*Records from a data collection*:
theorem changes_epochLatchRelease (m : Master) {s t : State}
    (h : exec (.epochLatchRelease m) s = .next t) : changesOnly (partsOf (.epochLatchRelease m)) s t := by
  cases h
  obtain ⟨_, _, _, _, _, _, _, _, _, _, _, _⟩ : Has (partsOf (.epochLatchRelease m)) .registers ∧ Has (partsOf
     (.epochLatchRelease m)) .accum ∧ Has (partsOf (.epochLatchRelease m)) .jobs ∧ Has (partsOf (.epochLatchRelease
     m)) .epochs ∧ Has (partsOf (.epochLatchRelease m)) .faults ∧ Has (partsOf (.epochLatchRelease m)) .intc ∧ Has
     (partsOf (.epochLatchRelease m)) .host ∧ Has (partsOf (.epochLatchRelease m)) .cpu ∧ Has (partsOf
     (.epochLatchRelease m)) .cont ∧ Has (partsOf (.epochLatchRelease m)) .sheet ∧ Has (partsOf (.epochLatchRelease
     m)) .wake ∧ Has (partsOf (.epochLatchRelease m)) .io := by
    (repeat' apply And.intro) <;> exact has_of rfl
  refine changesOnly_of_kept ?_
  simp only [kept_accessWrite, kept_epochUnlatch, implies_true]

theorem changes_slotFree (slot : Fin 4) {s t : State}
    (h : exec (.slotFree slot) s = .next t) : changesOnly (partsOf (.slotFree slot)) s t := by
  cases h
  refine changesOnly_of_kept (@kept_slotFree _ ?_ ?_ ?_ ?_ ?_ ?_ ?_ ?_ ?_ ?_ ?_ _ _) <;> exact has_of rfl

theorem changes_drainLimit (slot : Fin 4) {s t : State}
    (h : exec (.drainLimit slot) s = .next t) : changesOnly (partsOf (.drainLimit slot)) s t := by
  cases h
  refine changesOnly_of_kept (@kept_drainLimit _ ?_ ?_ ?_ ?_ ?_ ?_ ?_ ?_ ?_ ?_ ?_ ?_ ?_ _ _) <;> exact has_of rfl

theorem changes_gcOutboundWrite (c : Fin 4) (addr : Nat) (data : List Byte) (stalled : Bool) {s t : State}
    (h : exec (.gcOutboundWrite c addr data stalled) s = .next t) : changesOnly (partsOf (.gcOutboundWrite c addr data stalled)) s t := by
  cases h
  refine changesOnly_of_kept (@kept_gcOutboundWrite _ ?_ ?_ ?_ ?_ ?_ _ _ _ _ _) <;> exact has_of rfl

theorem changes_gcOutboundRead (c : Fin 4) (addr len : Nat) (stalled : Bool) {s t : State}
    (h : exec (.gcOutboundRead c addr len stalled) s = .next t) : changesOnly (partsOf (.gcOutboundRead c addr len stalled)) s t := by
  cases h
  refine changesOnly_of_kept (@kept_gcOutboundRead _ ?_ ?_ ?_ ?_ _ _ _ _ _) <;> exact has_of rfl

theorem changes_stalemateRetry (c : Fin 5) (stalled : Bool) {s t : State}
    (h : exec (.stalemateRetry c stalled) s = .next t) : changesOnly (partsOf (.stalemateRetry c stalled)) s t := by
  cases h
  obtain ⟨_, _, _, _⟩ : Has (partsOf (.stalemateRetry c stalled)) .registers ∧ Has (partsOf (.stalemateRetry c
     stalled)) .accum ∧ Has (partsOf (.stalemateRetry c stalled)) .host ∧ Has (partsOf (.stalemateRetry c stalled))
     .io := by
    (repeat' apply And.intro) <;> exact has_of rfl
  refine changesOnly_of_kept ?_
  simp only [kept_stalemateRetry, kept_fetchAgain, kept_ite, ite_self]

theorem changes_semExclusiveLoad (c : Fin 4) (addr : Nat) (len : Yielding Nat) {s t : State}
    (h : exec (.semExclusiveLoad c addr len) s = .next t) : changesOnly (partsOf (.semExclusiveLoad c addr len)) s t := by
  cases h
  refine changesOnly_of_kept (@kept_exclLoad _ ?_ ?_ ?_ ?_ _ _ _ _ _) <;> exact has_of rfl

theorem changes_semExclusiveStore (c : Fin 4) (addr : Nat) (data : Yielding (List Byte)) {s t : State}
    (h : exec (.semExclusiveStore c addr data) s = .next t) : changesOnly (partsOf (.semExclusiveStore c addr data)) s t := by
  cases h
  refine changesOnly_of_kept (@kept_exclStore _ ?_ ?_ ?_ ?_ ?_ ?_ _ _ _ _ _) <;> exact has_of rfl

theorem changes_semWaitTimeout (c : Yielding (Fin 4)) {s t : State}
    (h : exec (.semWaitTimeout c) s = .next t) : changesOnly (partsOf (.semWaitTimeout c)) s t := by
  cases h
  refine changesOnly_of_kept (@kept_semWaitTimeout _ ?_ ?_ ?_ ?_ _ _ _) <;> exact has_of rfl

theorem changes_semHoldTimeout (c : Fin 4) {s t : State}
    (h : exec (.semHoldTimeout c) s = .next t) : changesOnly (partsOf (.semHoldTimeout c)) s t := by
  cases h
  refine changesOnly_of_kept (@kept_semHoldTimeout _ ?_ ?_ ?_ ?_ ?_ _ _) <;> exact has_of rfl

*AIM OF THE EXERCISE*: Above are the records; copy exactly the lines from the line with "(partsOf (.epochLatchRelease m)) .host" through the line with "theorem changes_stalemateRetry (c", both included.

*EXPECTED ANSWER*:
     (partsOf (.epochLatchRelease m)) .host ∧ Has (partsOf (.epochLatchRelease m)) .cpu ∧ Has (partsOf
     (.epochLatchRelease m)) .cont ∧ Has (partsOf (.epochLatchRelease m)) .sheet ∧ Has (partsOf (.epochLatchRelease
     m)) .wake ∧ Has (partsOf (.epochLatchRelease m)) .io := by
    (repeat' apply And.intro) <;> exact has_of rfl
  refine changesOnly_of_kept ?_
  simp only [kept_accessWrite, kept_epochUnlatch, implies_true]

theorem changes_slotFree (slot : Fin 4) {s t : State}
    (h : exec (.slotFree slot) s = .next t) : changesOnly (partsOf (.slotFree slot)) s t := by
  cases h
  refine changesOnly_of_kept (@kept_slotFree _ ?_ ?_ ?_ ?_ ?_ ?_ ?_ ?_ ?_ ?_ ?_ _ _) <;> exact has_of rfl

theorem changes_drainLimit (slot : Fin 4) {s t : State}
    (h : exec (.drainLimit slot) s = .next t) : changesOnly (partsOf (.drainLimit slot)) s t := by
  cases h
  refine changesOnly_of_kept (@kept_drainLimit _ ?_ ?_ ?_ ?_ ?_ ?_ ?_ ?_ ?_ ?_ ?_ ?_ ?_ _ _) <;> exact has_of rfl

theorem changes_gcOutboundWrite (c : Fin 4) (addr : Nat) (data : List Byte) (stalled : Bool) {s t : State}
    (h : exec (.gcOutboundWrite c addr data stalled) s = .next t) : changesOnly (partsOf (.gcOutboundWrite c addr data stalled)) s t := by
  cases h
  refine changesOnly_of_kept (@kept_gcOutboundWrite _ ?_ ?_ ?_ ?_ ?_ _ _ _ _ _) <;> exact has_of rfl

theorem changes_gcOutboundRead (c : Fin 4) (addr len : Nat) (stalled : Bool) {s t : State}
    (h : exec (.gcOutboundRead c addr len stalled) s = .next t) : changesOnly (partsOf (.gcOutboundRead c addr len stalled)) s t := by
  cases h
  refine changesOnly_of_kept (@kept_gcOutboundRead _ ?_ ?_ ?_ ?_ _ _ _ _ _) <;> exact has_of rfl

theorem changes_stalemateRetry (c : Fin 5) (stalled : Bool) {s t : State}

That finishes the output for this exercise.